Genetic contributions to epigenetic-defined endotypes of allergic phenotypes in children

Abstract

Background: Asthma is the most common chronic respiratory disease in children, but little is known about genetic contributions to its underlying endotypes. To address this gap, we studied the methylome, transcriptome, and genome from children with extensive phenotyping from birth.

Methods: We performed DNA methylation (DNAm) studies using the Asthma&Allergy array and RNA-sequencing in nasal mucosal cells from 284 children (age 11 years) in the Urban Environment and Childhood Asthma (URECA) birth cohort with genotypes from whole-genome sequencing. Using empirical Bayes matrix factorization on all CpGs on the array, we derived 16 DNAm signatures and tested for associations between phenotypes and gene expression. We then replicated results in two additional cohorts and estimated the heritability of phenotype-associated signatures using single-nucleotide polymorphisms (SNPs) associated with an allergic disease, and with CpGs and genes associated with the signatures.

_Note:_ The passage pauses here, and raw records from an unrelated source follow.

/-- Pairs of equal index leave both queues: the matched pairs, what still waits, and what was passed over on each tap. -/
def matchPairs (fuel : Nat) (a b : List (Nat × Nat × Nat)) (out : List ((Nat × Nat × Nat) × (Nat × Nat × Nat))) :
    List ((Nat × Nat × Nat) × (Nat × Nat × Nat)) × List (Nat × Nat × Nat) × List (Nat × Nat × Nat) × Nat × Nat :=
  match fuel, a, b with
  | n + 1, x :: xs, y :: ys =>
    if x.1 = y.1 then matchPairs n xs ys (out ++ [(x, y)])
    else if x.1 < y.1 then let r := matchPairs n xs (y :: ys) out; (r.1, r.2.1, r.2.2.1, r.2.2.2.1 + 1, r.2.2.2.2)
    else let r := matchPairs n (x :: xs) ys out; (r.1, r.2.1, r.2.2.1, r.2.2.2.1, r.2.2.2.2 + 1)
  | _, a, b => (out, a, b, 0, 0)

/-- Form the pairs of a pair state; a pair lies on the later stamp's side of a cut. -/
def formPairs (id : Nat) (s : State) : State :=
  match pairOf s id with
  | none => s
  | some p => match slotOf s p.slot with
    | none => s
    | some k =>
      let (ms, a, b, skip0, skip1) := matchPairs (p.q0.length + p.q1.length + 1) p.q0 p.q1 []
      let (a, la) := addWaiting 2048 [] a
      let (b, lb) := addWaiting 2048 [] b
      let c := binCfg k
      let parts := ms.foldl (fun m e =>
        let t := max e.1.2.2 e.2.2.2
        let key := cutKey s k.part t
        smIns m key (putPair c (decodeElem k.fmt e.1.2.1) (pairVal k e.2.2.1) t (smGet imgD m key))) p.parts
      let chan := ms.foldl (fun m e => putChan k e.1.1 (decodeElem k.fmt e.1.2.1) m) s.obs.lens.chan
      onLens (fun l => { l with chan := chan })
        (onPair id (fun p => { p with
          q0 := a, q1 := b, parts := parts, lost0 := p.lost0 + la + skip0, lost1 := p.lost1 + lb + skip1 }) s)

/-- Elements of one tap that a pair holds or has lost, unpaired. -/
def unpaired (tap : Nat) (p : PairSt) : Nat := if tap = 0 then p.q0.length + p.lost0 else p.q1.length + p.lost1

/-- Both streams have closed: what stayed unpaired is lost, and the pair is committed. A TAP0 stream that has closed alone
waits for a partner until the window ends (R116). -/
def closePair (id : Nat) (s : State) : State :=
  match pairOf s id with
  | none => s
  | some p =>
    if p.open0 || p.open1 || !p.joined then s
    else
      let lost := unpaired 0 p + unpaired 1 p
      let key := match p.parts.getLast? with | some e => e.1 | none => 0
      let last := { smGet imgD p.parts key with streams := 1 }
      let last := if lost = 0 then last else imgAdd 0 last (imgLost lost)
      commitStream 0 p.slot (smIns p.parts key last)
        (onLens (fun l => { l with pairs := delFirst (fun q => q.id == id) l.pairs }) s)

/-- The TAP0 stream of a pair that found no partner is counted unbound (R116). -/
def unpair (id : Nat) (s : State) : State :=
  match pairOf s id with
  | none => s
  | some p =>
    let s := onLens (fun l => { l with pairs := delFirst (fun q => q.id == id) l.pairs }) s
    let s := addUnbound 0 (unpaired 0 p) s
    match tapOf s 0 with
    | some st => if st.pairOf = some id then setTap 0 (some { st with pairOf := none, slot := none }) s else s
    | none => s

Findings: Three DNAm signatures were associated with at least one phenotype: allergic asthma, allergic rhinitis, allergic sensitization (atopy), total IgE, exhaled nitric oxide, or blood eosinophils. The genes correlated with each of the three signatures were enriched in networks reflecting inhibited immune response to microbes, impaired epithelial barrier integrity, and activated T2 immune pathways. We replicated the signature-phenotype associations in two additional birth cohorts. The estimated joint SNP heritabilities of the signatures were 0.17 (p=0.0027), 0.30 (p=9.3×10^-7), and 0.16 (p=9.0×10^-7), respectively.

Interpretation: We identified three significantly heritable DNAm signatures defining asthma and allergy endotypes across diverse populations. Our study demonstrated that epigenetic patterning in airway mucosal cells reflects perturbations in underlying biological processes related to the development of asthma and allergic diseases in childhood.

Funding: National Institute of Allergy and Infectious Diseases and the National Institutes of Health, Office of the Director.

Figure 1.. Overlap and number of CpGs and genes associated with DNAm signatures 5, 8, and 16.

A) 7,761 out of 10,813 (71.8%) CpGs assigned to a signature (lfsr<0.05) are unique to only one signature; 4.2% are shared by all three. B) 4,852 out of 8,543 (56.8%) genes correlated (FDR<0.05) with at least one of the signatures are unique to only one signature; 8.7% are shared by all three.

Figure 2.. Significant upstream regulators of genes correlated with DNAm signatures 5, 8, and 16 (FDR<0.05).

A) Interferon gamma (IFNG) is an upstream regulator of genes correlated with DNAm signature 5 (mean log₂FC=−1.76; p=1.46 × 10⁻⁴). GATA binding protein 2 (GATA2) is downstream of IFNG and significantly activated in children with atopy. B) Septin-2 (SEPTIN2) is an upstream regulator of genes correlated with DNAm signature 8 (mean log₂FC=−2.58; p=6.67 × 10⁻¹⁶). Tectonic family member 2 (TCTN2) is downstream of SEPTIN2 and significantly inhibited in children with atopy. C) Interleukin 13 (IL-13) is an upstream regulator of gene correlated with DNAm signature 16 (mean log₂FC=5.46; p=0.002). Periostin (POSTN) is downstream of IL13 and significantly activated in children with atopy. Scatterplots show the correlation between expression of representative genes from each network (y-axis) and the individual scores for each DNAm signature (x-axis). The red arrow denotes the direction of the correlation with atopy in URECA subjects. The residuals shown in the scatterplots (y-axes) are after regressing out site, sequencing batch, ancestry PCs 1–3, and percent squamous and percent ciliated epithelial cells as covariates (Supplementary Methods). FDR-adjusted P-values are shown. Red symbols = activated genes; blue symbols = inhibited genes; gray symbols = not differentially expressed.

Figure 3.. Heritability of the DNAm signatures.

A) QQ plots of GWAS p-values (upper panel) and enrichment p-values (lower panel) for each signature. Genomic inflation factors, or lambdas (λ), were calculated based on all SNPs (black points). B) The contribution of each set of SNPs to the heritability of each signature. The total heritability of each signature was 0.17 (p=0.0026) for Signature 5, 0.30 (p=9.3×10⁻⁷) for Signature 8, and 0.16 (p=9.0×10⁻⁷) for Signature 16. C) The per-SNP contribution to the heritability of each signature.